In sports where crashes or collisions are frequent, it’s concussions that can be debilitating — and scary. The team at Institut national du sport du Québec (INS Québec) has established the Concussion Interdisciplinary Clinic to provide athletes with the best care possible. The clinic offers a multidisciplinary and integrated approach with a high level of specialization.

Thomas Romeas, Research and Innovation Lead at INS Québec, says that once a concussion is sustained, there is a systematic management and return to health plan put in place. “Our main goal is to protect the athlete and provide them with the best possible recovery, to accelerate return to performance and reduce the risk of a new concussion or injury.”

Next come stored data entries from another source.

-- ==== Sys2Proof/Laws/Replies.lean ====
section
/-!
SUPPORT. What answering a frame changes, how a served operation reaches its meaning, and where the register of an address stands.
-/
namespace Sys2Proof.Machine

open Sys2Proof

/-! ## Answers -/

/-- `s` with the protocol state, the sideband, the Keeper and the registers of `w`. -/
def State.withReply (s w : State) : State := { s with lesar := w.lesar, smb := w.smb, keeper := w.keeper, regs := w.regs }

/-- `s'` differs from `s` in nothing but the protocol state, the sideband, the Keeper's last reply and the registers. -/
def repliesOnly (s s' : State) : Prop := s' = s.withReply s'

theorem repliesOnly_refl (s : State) : repliesOnly s s := rfl

theorem withReply_withReply (s a b : State) : (s.withReply a).withReply b = s.withReply b := rfl

theorem repliesOnly_trans {s s1 s2 : State} (h1 : repliesOnly s s1) (h2 : repliesOnly s1 s2) : repliesOnly s s2 := by
  have e : s1.withReply s2 = s.withReply s2 := by
    have := congrArg (fun w : State => w.withReply s2) h1
    exact this.trans (withReply_withReply s s1 s2)
  exact Eq.trans h2 e

/-- What an answer keeps of the protocol state. -/
def keepsGos (s s' : State) : Prop := s'.lesar.goDone = s.lesar.goDone ∧ s'.lesar.regWaits = s.lesar.regWaits ∧ s'.lesar.mboxes = s.lesar.mboxes

theorem keepsGos_trans {s s1 s2 : State} (h1 : keepsGos s s1) (h2 : keepsGos s1 s2) : keepsGos s s2 :=
  ⟨h2.1.trans h1.1, h2.2.1.trans h1.2.1, h2.2.2.trans h1.2.2⟩

theorem sendSeq_only (s : State) (n : Nat) (f : OutFrame) : repliesOnly s (s.sendSeq n f) ∧ keepsGos s (s.sendSeq n f) := by
  unfold State.sendSeq
  split
  · exact ⟨rfl, rfl, rfl, rfl⟩
  · split
    · exact ⟨rfl, rfl, rfl, rfl⟩
    · exact ⟨rfl, rfl, rfl, rfl⟩

theorem keepReply_only (s : State) (c : Ctx) (f : OutFrame) : repliesOnly s (s.keepReply c f) ∧ keepsGos s (s.keepReply c f) := by
  unfold State.keepReply
  split
  · split <;> exact ⟨rfl, rfl, rfl, rfl⟩
  · exact ⟨rfl, rfl, rfl, rfl⟩

theorem sendBare_only (s : State) (via : Via) (f : OutFrame) : repliesOnly s (s.sendBare via f) ∧ keepsGos s (s.sendBare via f) :=
  ⟨rfl, rfl, rfl, rfl⟩

theorem reply_only (s : State) (c : Ctx) (op : Nat) (st : Status) (pl : Bytes) : repliesOnly s (s.reply c op st pl) ∧ keepsGos s (s.reply c op st pl) := by
  unfold State.reply
  split
  · exact ⟨rfl, rfl, rfl, rfl⟩
  · split
    · split
      · simp only
        have h := keepReply_only (s.sendBare ‹Via› (replyFrame c op st (if opKind op = 2 then 48 else 0) pl)) c
          (replyFrame c op st (if opKind op = 2 then 48 else 0) pl)
        exact ⟨repliesOnly_trans (sendBare_only _ _ _).1 h.1, keepsGos_trans (sendBare_only _ _ _).2 h.2⟩
      · exact ⟨rfl, rfl, rfl, rfl⟩
    · split
      · exact ⟨rfl, rfl, rfl, rfl⟩
      · next ss hss =>
        split
        · exact sendSeq_only _ _ _
        · simp only
          refine foldl_inv (fun s' => repliesOnly s s' ∧ keepsGos s s') _ (fun b a h => ?_) _ s ⟨rfl, rfl, rfl, rfl⟩
          have h2 := sendSeq_only b c.sess (replyFrame c op st
            ((if a = 0 then 16 else 0) + (if a + 1 = (pieces (s.payloadLimit (s.viaOf ss) ss.gen) 8 pl).length then 32 else 0))
            ((pieces (s.payloadLimit (s.viaOf ss) ss.gen) 8 pl).getD a []))
          exact ⟨repliesOnly_trans h.1 h2.1, keepsGos_trans h.2 h2.2⟩

theorem settleAll_reply (s : State) (c : Ctx) (op : Nat) (st : Status) (pl : Bytes) (h : s.lesar.goDone = []) :
    (s.reply c op st pl).settleAll = s.reply c op st pl :=
  settleAll_idle _ ((reply_only s c op st pl).2.1.trans h)

/-! ## Served operations -/

theorem isOwner_addresses {s : State} {c : Ctx} (h : s.isOwner c = true) : s.addresses c = true := by
  unfold State.addresses; rw [h]; rfl

/-- An operation that firmware does not serve waits for no turn. -/
theorem turn_of (s : State) (c : Ctx) (op : Nat) (v : Server) (h : (v != .firmware) = true) : s.turn c op v = true := by
  unfold State.turn
  rw [h]; rfl

/-- An operation with no message in a mailbox waits for no turn. -/
theorem turn_none (s : State) (c : Ctx) (op : Nat) (v : Server)
    (h : s.lesar.mboxes.find? (fun m => m.complete && m.sess == c.sess && m.handle == c.handle && m.opcode == op) = none) : s.turn c op v = true := by
  unfold State.turn
  simp [h]

/-- A frame that the state of the device and the rights of its session let through, when it is its turn, reaches its operation. -/
theorem serve_body (s : State) (c : Ctx) (op : Nat) (v : Server) (own : Bool) (body : State → Res)
    (h1 : (s.freeMbox c op).serveRefusal c op v = none) (h2 : s.addresses c = true) (h3 : own = true → s.isOwner c = true)
    (h4 : s.turn c op v = true) : s.serve c op v own body = body (s.freeMbox c op) := by
  unfold State.serve
  simp only [h1, h4, Bool.not_true, Bool.false_eq_true, if_false]
  split
  · rfl
  · cases own with
    | false => simp [h2]
    | true => simp [h3 rfl, h2]

theorem freeMbox_frame (s : State) (c : Ctx) (op : Nat) : (s.freeMbox c op).setLesar s.lesar = s := by
  unfold State.freeMbox; split <;> rfl

theorem freeMbox_goDone (s : State) (c : Ctx) (op : Nat) : (s.freeMbox c op).lesar.goDone = s.lesar.goDone := by
  unfold State.freeMbox; split <;> rfl

/-! ## The place of a register -/

/-- The first address past a block. -/
def Blk.stop (b : Blk) : Nat := b.place.1 + b.place.2.1 * b.place.2.2

theorem blk_apart : ∀ b ∈ Blk.all, ∀ d ∈ Blk.all, b = d ∨ b.stop ≤ d.place.1 ∨ d.stop ≤ b.place.1 := by decide

theorem blk_mem (b : Blk) : b ∈ Blk.all := by cases b <;> decide

theorem blk_stop_lt (b : Blk) : b.stop ≤ 2 ^ 32 := by cases b <;> decide

theorem blk_aligned (b : Blk) : b.place.1 % 4 = 0 ∧ b.place.2.1 % 4 = 0 ∧ 0 < b.place.2.1 := by cases b <;> decide

theorem at_bounds {b : Blk} {k off : Nat} (hk : k < b.place.2.2) (ho : off < b.place.2.1) : b.place.1 ≤ b.at k off ∧ b.at k off < b.stop := by
  unfold Blk.at Blk.stop
  have : b.place.2.1 * (k + 1) ≤ b.place.2.1 * b.place.2.2 := Nat.mul_le_mul_left _ hk
  rw [Nat.mul_succ] at this
  omega

theorem find_unique {α : Type} (p : α → Bool) (l : List α) (b : α) (hb : b ∈ l) (hp : p b = true) (hu : ∀ d ∈ l, p d = true → d = b) :
    l.find? p = some b := by
  cases h : l.find? p with
  | none => exact absurd hp (by simpa using (List.find?_eq_none.mp h) b hb)
  | some d => rw [hu d (List.mem_of_find?_eq_some h) (List.find?_some h)]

INS Québec Chief Medical Officer, Dr. Suzanne Leclerc, was instrumental in crafting the COPSI Network guidelines for concussion, a national collaborative effort. Romeas emphasizes that because concussions are multi-modal in nature, experts from different fields are needed to better understand treatment. “This will only be possible with all our national resources, shared knowledge and expertise,” he says. “And Canada has everything to lead the way in this area.”

Thomas Romeas

Lead, Research & Innovation

Dr Suzanne Leclerc

Director, Sport Medicine

The INS Québec Concussion Interdisciplinary Clinic offers a multidisciplinary and integrated approach with a high level of specialization. This clinic is headed by Dr. Leclerc.

Hearts Healed

For Dave Ellis, High Performance Director – Ski Cross at Alpine Canada, the benefits of the Return to Performance program are that it is formalized, centralized and close to home for many ski cross athletes. Because it operates outside of the Ski Cross program Ellis says he relies heavily on COPSI Network practitioners to ensure that his injured athletes get the care they need, including mental health.

The Return to Performance program is a huge value add to our Ski Cross program,” he says. “Everything is in-house and there’s a more concentrated and collaborative program around an athlete.” The same level of care is provided between members of the COPSI Network and it enables athletes to stay close to home during recovery.

The entire sport community is increasingly aware that the approach to athlete well-being is evolving to address all aspects of human health, including broken hearts. For Jordan, Director of Sport Science at CSI Calgary, what the COPSI Network provides is scaleable, regional IST expertise in the return to performance. “At the end of the day, athletes need to know that if they’re hurt, they’re taken care of.”